▶ EXERCISE DESCRIPTION: Among the entries below, find the lines holding "rest" and copy them.

▶ LISTED ENTRIES:
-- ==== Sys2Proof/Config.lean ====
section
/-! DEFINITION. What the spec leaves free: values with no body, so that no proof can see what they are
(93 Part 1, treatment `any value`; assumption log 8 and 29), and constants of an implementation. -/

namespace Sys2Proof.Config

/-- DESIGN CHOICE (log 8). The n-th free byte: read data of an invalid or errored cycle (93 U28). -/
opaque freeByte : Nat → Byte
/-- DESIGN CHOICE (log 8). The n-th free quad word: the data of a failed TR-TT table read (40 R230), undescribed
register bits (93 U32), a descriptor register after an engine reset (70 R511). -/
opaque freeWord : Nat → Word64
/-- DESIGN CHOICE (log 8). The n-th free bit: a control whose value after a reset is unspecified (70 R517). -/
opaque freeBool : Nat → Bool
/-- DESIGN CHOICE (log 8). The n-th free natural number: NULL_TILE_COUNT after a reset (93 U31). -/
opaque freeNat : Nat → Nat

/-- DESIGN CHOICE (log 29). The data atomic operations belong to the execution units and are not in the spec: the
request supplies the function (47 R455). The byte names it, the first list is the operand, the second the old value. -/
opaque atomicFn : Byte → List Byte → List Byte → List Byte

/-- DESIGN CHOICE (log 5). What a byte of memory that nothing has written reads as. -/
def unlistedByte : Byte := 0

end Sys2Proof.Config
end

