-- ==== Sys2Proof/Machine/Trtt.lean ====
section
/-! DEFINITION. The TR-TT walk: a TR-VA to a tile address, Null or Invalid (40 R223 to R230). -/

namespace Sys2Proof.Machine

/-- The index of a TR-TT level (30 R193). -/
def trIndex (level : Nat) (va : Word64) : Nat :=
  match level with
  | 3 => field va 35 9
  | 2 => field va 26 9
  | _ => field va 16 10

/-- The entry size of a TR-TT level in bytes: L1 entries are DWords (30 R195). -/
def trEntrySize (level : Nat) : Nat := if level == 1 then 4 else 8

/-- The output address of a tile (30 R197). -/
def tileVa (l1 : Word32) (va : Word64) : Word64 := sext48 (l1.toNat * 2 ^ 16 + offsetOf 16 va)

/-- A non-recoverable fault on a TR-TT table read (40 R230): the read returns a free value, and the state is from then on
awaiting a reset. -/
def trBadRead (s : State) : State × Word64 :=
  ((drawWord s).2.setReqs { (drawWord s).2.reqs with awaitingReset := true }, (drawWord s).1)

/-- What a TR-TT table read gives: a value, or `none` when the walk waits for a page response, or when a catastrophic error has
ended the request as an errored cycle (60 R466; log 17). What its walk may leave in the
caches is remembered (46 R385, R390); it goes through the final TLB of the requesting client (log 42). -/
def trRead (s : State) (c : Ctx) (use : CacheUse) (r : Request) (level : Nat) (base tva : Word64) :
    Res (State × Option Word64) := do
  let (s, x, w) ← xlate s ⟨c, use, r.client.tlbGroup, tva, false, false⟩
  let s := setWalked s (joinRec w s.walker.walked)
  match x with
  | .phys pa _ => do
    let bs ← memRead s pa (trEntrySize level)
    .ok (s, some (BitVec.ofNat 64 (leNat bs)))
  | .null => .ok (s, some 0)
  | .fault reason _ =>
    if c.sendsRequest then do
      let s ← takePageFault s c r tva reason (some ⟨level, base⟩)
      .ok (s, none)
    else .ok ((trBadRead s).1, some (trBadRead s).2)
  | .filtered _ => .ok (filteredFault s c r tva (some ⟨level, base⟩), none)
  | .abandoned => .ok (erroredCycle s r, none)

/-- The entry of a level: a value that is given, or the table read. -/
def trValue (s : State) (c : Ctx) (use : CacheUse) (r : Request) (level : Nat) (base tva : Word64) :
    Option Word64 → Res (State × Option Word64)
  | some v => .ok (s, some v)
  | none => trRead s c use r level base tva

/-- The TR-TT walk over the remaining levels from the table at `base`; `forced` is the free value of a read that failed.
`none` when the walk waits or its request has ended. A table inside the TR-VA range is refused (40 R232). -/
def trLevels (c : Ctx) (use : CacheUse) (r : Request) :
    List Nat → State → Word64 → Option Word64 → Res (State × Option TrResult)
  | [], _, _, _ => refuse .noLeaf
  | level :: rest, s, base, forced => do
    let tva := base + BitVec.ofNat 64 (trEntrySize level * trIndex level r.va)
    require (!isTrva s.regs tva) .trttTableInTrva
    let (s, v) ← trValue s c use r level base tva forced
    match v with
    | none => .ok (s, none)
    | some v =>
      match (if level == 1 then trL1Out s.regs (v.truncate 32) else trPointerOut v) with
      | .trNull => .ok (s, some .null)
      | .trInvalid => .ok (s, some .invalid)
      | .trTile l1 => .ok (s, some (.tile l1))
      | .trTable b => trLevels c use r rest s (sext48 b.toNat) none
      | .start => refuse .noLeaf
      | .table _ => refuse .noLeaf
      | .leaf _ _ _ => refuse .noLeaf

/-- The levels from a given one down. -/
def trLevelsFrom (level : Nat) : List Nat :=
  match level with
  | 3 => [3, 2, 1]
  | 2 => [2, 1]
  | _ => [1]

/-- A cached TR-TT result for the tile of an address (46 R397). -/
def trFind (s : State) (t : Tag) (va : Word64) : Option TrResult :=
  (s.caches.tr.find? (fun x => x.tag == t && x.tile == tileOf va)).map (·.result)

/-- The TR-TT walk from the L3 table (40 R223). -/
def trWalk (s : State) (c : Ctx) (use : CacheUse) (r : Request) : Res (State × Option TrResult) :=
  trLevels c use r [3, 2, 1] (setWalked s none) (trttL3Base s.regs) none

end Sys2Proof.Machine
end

▶ WRITTEN RESPONSE:
  | level :: rest, s, base, forced => do
      | .trTable b => trLevels c use r rest s (sext48 b.toNat) none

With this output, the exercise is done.